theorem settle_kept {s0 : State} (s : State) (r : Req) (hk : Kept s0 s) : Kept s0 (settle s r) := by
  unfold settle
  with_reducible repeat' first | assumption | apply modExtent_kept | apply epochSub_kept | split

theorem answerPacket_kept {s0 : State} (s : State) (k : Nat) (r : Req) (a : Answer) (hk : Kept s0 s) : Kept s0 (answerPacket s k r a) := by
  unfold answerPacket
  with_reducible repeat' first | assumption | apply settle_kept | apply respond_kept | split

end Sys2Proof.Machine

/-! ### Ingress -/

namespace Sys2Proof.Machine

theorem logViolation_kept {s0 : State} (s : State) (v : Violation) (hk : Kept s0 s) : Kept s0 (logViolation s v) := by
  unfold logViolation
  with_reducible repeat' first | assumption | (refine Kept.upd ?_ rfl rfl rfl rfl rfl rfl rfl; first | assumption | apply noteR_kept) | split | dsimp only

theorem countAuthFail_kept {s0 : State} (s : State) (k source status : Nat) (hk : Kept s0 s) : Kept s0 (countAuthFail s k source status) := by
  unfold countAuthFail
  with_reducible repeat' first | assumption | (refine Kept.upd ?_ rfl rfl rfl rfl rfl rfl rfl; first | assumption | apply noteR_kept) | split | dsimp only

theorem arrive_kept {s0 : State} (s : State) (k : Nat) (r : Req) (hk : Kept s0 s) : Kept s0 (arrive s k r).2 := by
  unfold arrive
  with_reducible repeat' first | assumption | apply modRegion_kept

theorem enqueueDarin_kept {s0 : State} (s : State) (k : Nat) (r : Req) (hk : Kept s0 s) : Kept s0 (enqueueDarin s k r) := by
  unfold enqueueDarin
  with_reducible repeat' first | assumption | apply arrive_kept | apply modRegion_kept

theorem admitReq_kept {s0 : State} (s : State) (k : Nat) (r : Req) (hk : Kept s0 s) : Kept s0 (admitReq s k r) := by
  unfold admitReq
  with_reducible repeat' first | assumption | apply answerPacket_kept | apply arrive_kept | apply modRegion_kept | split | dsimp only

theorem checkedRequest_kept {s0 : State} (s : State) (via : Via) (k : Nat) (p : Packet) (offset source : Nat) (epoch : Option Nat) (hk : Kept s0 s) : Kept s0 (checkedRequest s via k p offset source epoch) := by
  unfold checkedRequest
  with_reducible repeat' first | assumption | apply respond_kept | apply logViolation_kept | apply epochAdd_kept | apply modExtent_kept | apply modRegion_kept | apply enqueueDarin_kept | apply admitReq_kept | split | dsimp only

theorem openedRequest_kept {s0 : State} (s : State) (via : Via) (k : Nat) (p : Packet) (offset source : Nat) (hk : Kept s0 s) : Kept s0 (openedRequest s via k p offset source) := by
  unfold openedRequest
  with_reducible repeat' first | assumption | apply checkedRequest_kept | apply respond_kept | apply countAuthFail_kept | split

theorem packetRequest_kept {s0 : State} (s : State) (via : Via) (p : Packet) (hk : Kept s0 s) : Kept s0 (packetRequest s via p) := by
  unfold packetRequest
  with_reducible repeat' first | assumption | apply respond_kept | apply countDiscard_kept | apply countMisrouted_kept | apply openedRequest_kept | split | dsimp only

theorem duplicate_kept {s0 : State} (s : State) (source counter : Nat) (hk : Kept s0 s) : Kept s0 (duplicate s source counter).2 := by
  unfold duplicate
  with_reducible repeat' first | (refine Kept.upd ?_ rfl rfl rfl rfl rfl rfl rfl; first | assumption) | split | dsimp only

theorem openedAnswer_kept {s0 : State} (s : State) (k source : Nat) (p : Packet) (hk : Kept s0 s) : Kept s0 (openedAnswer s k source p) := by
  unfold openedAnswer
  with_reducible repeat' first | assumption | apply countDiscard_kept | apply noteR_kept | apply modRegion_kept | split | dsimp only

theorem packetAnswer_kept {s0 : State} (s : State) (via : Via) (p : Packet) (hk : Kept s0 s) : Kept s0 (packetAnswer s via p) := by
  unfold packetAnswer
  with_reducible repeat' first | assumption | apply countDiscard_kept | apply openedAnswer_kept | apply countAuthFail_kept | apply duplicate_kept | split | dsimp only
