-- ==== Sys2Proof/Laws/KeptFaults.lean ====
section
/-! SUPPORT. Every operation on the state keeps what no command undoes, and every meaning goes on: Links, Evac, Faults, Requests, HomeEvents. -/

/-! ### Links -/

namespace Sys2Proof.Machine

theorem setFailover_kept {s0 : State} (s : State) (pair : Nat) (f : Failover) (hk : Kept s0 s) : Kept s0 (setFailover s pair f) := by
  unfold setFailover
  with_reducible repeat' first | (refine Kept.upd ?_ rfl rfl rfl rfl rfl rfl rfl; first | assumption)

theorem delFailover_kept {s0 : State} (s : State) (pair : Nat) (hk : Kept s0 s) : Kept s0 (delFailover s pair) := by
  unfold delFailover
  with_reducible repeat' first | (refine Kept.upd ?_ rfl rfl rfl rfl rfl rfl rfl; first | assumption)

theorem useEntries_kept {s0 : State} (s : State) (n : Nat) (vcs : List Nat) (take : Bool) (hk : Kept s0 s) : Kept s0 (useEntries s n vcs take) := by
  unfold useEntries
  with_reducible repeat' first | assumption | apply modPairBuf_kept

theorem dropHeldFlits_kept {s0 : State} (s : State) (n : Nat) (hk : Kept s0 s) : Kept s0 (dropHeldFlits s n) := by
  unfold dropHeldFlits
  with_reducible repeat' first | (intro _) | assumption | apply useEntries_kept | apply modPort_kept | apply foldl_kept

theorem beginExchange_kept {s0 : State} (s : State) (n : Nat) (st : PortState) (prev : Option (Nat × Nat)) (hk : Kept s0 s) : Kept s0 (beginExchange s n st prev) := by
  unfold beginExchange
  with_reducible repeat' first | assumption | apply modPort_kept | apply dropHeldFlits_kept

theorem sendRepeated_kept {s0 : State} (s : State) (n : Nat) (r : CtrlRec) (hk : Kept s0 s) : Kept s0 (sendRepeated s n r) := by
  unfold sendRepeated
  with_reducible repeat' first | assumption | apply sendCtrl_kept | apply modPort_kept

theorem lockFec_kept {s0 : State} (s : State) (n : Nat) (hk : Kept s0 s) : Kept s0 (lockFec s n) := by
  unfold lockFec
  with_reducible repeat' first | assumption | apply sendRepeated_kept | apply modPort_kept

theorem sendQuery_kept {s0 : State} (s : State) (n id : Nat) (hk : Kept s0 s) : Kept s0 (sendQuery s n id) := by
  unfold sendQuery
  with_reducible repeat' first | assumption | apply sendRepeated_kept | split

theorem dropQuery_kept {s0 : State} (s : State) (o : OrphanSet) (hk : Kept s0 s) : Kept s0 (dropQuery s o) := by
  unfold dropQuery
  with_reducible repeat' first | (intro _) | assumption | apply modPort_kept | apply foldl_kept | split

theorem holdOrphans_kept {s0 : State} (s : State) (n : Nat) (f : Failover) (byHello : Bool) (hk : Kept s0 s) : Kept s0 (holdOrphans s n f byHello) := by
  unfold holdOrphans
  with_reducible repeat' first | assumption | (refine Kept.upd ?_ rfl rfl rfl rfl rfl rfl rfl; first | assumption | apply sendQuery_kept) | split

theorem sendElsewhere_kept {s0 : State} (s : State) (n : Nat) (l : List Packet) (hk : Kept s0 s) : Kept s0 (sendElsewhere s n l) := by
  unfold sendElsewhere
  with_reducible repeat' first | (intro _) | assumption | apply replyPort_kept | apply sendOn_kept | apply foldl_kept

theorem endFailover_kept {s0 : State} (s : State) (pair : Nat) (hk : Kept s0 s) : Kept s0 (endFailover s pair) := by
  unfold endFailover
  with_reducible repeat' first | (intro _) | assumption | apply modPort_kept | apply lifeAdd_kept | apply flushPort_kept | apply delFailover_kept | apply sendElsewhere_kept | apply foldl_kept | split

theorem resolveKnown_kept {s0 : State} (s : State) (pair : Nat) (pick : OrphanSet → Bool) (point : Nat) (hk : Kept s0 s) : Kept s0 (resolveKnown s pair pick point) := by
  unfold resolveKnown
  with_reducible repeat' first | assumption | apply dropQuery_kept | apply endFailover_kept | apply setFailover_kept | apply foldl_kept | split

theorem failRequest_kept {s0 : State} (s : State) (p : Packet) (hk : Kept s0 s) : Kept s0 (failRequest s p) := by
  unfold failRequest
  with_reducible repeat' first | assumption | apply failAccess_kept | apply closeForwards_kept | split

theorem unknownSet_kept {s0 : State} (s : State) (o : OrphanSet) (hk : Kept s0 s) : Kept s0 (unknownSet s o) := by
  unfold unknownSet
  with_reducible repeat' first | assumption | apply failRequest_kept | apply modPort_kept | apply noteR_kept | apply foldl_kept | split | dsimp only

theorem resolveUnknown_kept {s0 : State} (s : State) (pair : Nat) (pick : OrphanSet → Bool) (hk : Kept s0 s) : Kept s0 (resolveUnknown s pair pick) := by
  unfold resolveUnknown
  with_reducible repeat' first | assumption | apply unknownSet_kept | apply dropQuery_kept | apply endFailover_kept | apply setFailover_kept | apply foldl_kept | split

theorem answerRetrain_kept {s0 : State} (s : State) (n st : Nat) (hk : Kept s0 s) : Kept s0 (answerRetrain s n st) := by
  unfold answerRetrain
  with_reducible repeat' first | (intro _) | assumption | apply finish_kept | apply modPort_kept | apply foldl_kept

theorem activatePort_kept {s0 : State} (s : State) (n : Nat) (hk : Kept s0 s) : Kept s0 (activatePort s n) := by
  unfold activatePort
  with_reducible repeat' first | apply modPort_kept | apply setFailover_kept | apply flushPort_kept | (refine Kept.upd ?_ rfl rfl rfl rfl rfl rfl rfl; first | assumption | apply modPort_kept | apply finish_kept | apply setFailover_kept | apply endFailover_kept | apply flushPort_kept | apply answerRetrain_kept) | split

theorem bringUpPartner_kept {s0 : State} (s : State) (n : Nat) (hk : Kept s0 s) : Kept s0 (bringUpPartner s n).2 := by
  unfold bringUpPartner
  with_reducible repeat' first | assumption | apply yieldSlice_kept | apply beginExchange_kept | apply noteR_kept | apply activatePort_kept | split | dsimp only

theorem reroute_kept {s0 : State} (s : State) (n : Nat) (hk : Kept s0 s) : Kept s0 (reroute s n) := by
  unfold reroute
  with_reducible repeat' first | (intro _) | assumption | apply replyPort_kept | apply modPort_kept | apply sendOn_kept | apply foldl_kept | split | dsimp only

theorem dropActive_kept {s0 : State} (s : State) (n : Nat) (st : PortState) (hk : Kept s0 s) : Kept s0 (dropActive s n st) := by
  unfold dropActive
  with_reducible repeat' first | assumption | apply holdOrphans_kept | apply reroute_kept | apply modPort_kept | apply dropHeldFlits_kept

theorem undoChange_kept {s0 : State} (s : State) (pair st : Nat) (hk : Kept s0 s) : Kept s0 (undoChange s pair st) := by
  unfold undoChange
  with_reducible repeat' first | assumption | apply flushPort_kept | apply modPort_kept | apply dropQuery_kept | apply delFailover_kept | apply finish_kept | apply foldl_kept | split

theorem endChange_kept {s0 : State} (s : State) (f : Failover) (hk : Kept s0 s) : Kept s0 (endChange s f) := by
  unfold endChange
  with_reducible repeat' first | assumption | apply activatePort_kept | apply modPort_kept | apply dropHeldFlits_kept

-----

* _TASK BRIEF_:
In the data above, start at the line that has "assumption | apply modPairBuf_kept", stop after the line that has "replyPort_kept | apply sendOn_kept | apply foldl_kept", and print every line in between exactly as it stands.

* _EXERCISE RESULT_:
  with_reducible repeat' first | assumption | apply modPairBuf_kept

theorem dropHeldFlits_kept {s0 : State} (s : State) (n : Nat) (hk : Kept s0 s) : Kept s0 (dropHeldFlits s n) := by
  unfold dropHeldFlits
  with_reducible repeat' first | (intro _) | assumption | apply useEntries_kept | apply modPort_kept | apply foldl_kept

theorem beginExchange_kept {s0 : State} (s : State) (n : Nat) (st : PortState) (prev : Option (Nat × Nat)) (hk : Kept s0 s) : Kept s0 (beginExchange s n st prev) := by
  unfold beginExchange
  with_reducible repeat' first | assumption | apply modPort_kept | apply dropHeldFlits_kept

theorem sendRepeated_kept {s0 : State} (s : State) (n : Nat) (r : CtrlRec) (hk : Kept s0 s) : Kept s0 (sendRepeated s n r) := by
  unfold sendRepeated
  with_reducible repeat' first | assumption | apply sendCtrl_kept | apply modPort_kept

theorem lockFec_kept {s0 : State} (s : State) (n : Nat) (hk : Kept s0 s) : Kept s0 (lockFec s n) := by
  unfold lockFec
  with_reducible repeat' first | assumption | apply sendRepeated_kept | apply modPort_kept

theorem sendQuery_kept {s0 : State} (s : State) (n id : Nat) (hk : Kept s0 s) : Kept s0 (sendQuery s n id) := by
  unfold sendQuery
  with_reducible repeat' first | assumption | apply sendRepeated_kept | split

theorem dropQuery_kept {s0 : State} (s : State) (o : OrphanSet) (hk : Kept s0 s) : Kept s0 (dropQuery s o) := by
  unfold dropQuery
  with_reducible repeat' first | (intro _) | assumption | apply modPort_kept | apply foldl_kept | split

theorem holdOrphans_kept {s0 : State} (s : State) (n : Nat) (f : Failover) (byHello : Bool) (hk : Kept s0 s) : Kept s0 (holdOrphans s n f byHello) := by
  unfold holdOrphans
  with_reducible repeat' first | assumption | (refine Kept.upd ?_ rfl rfl rfl rfl rfl rfl rfl; first | assumption | apply sendQuery_kept) | split

theorem sendElsewhere_kept {s0 : State} (s : State) (n : Nat) (l : List Packet) (hk : Kept s0 s) : Kept s0 (sendElsewhere s n l) := by
  unfold sendElsewhere
  with_reducible repeat' first | (intro _) | assumption | apply replyPort_kept | apply sendOn_kept | apply foldl_kept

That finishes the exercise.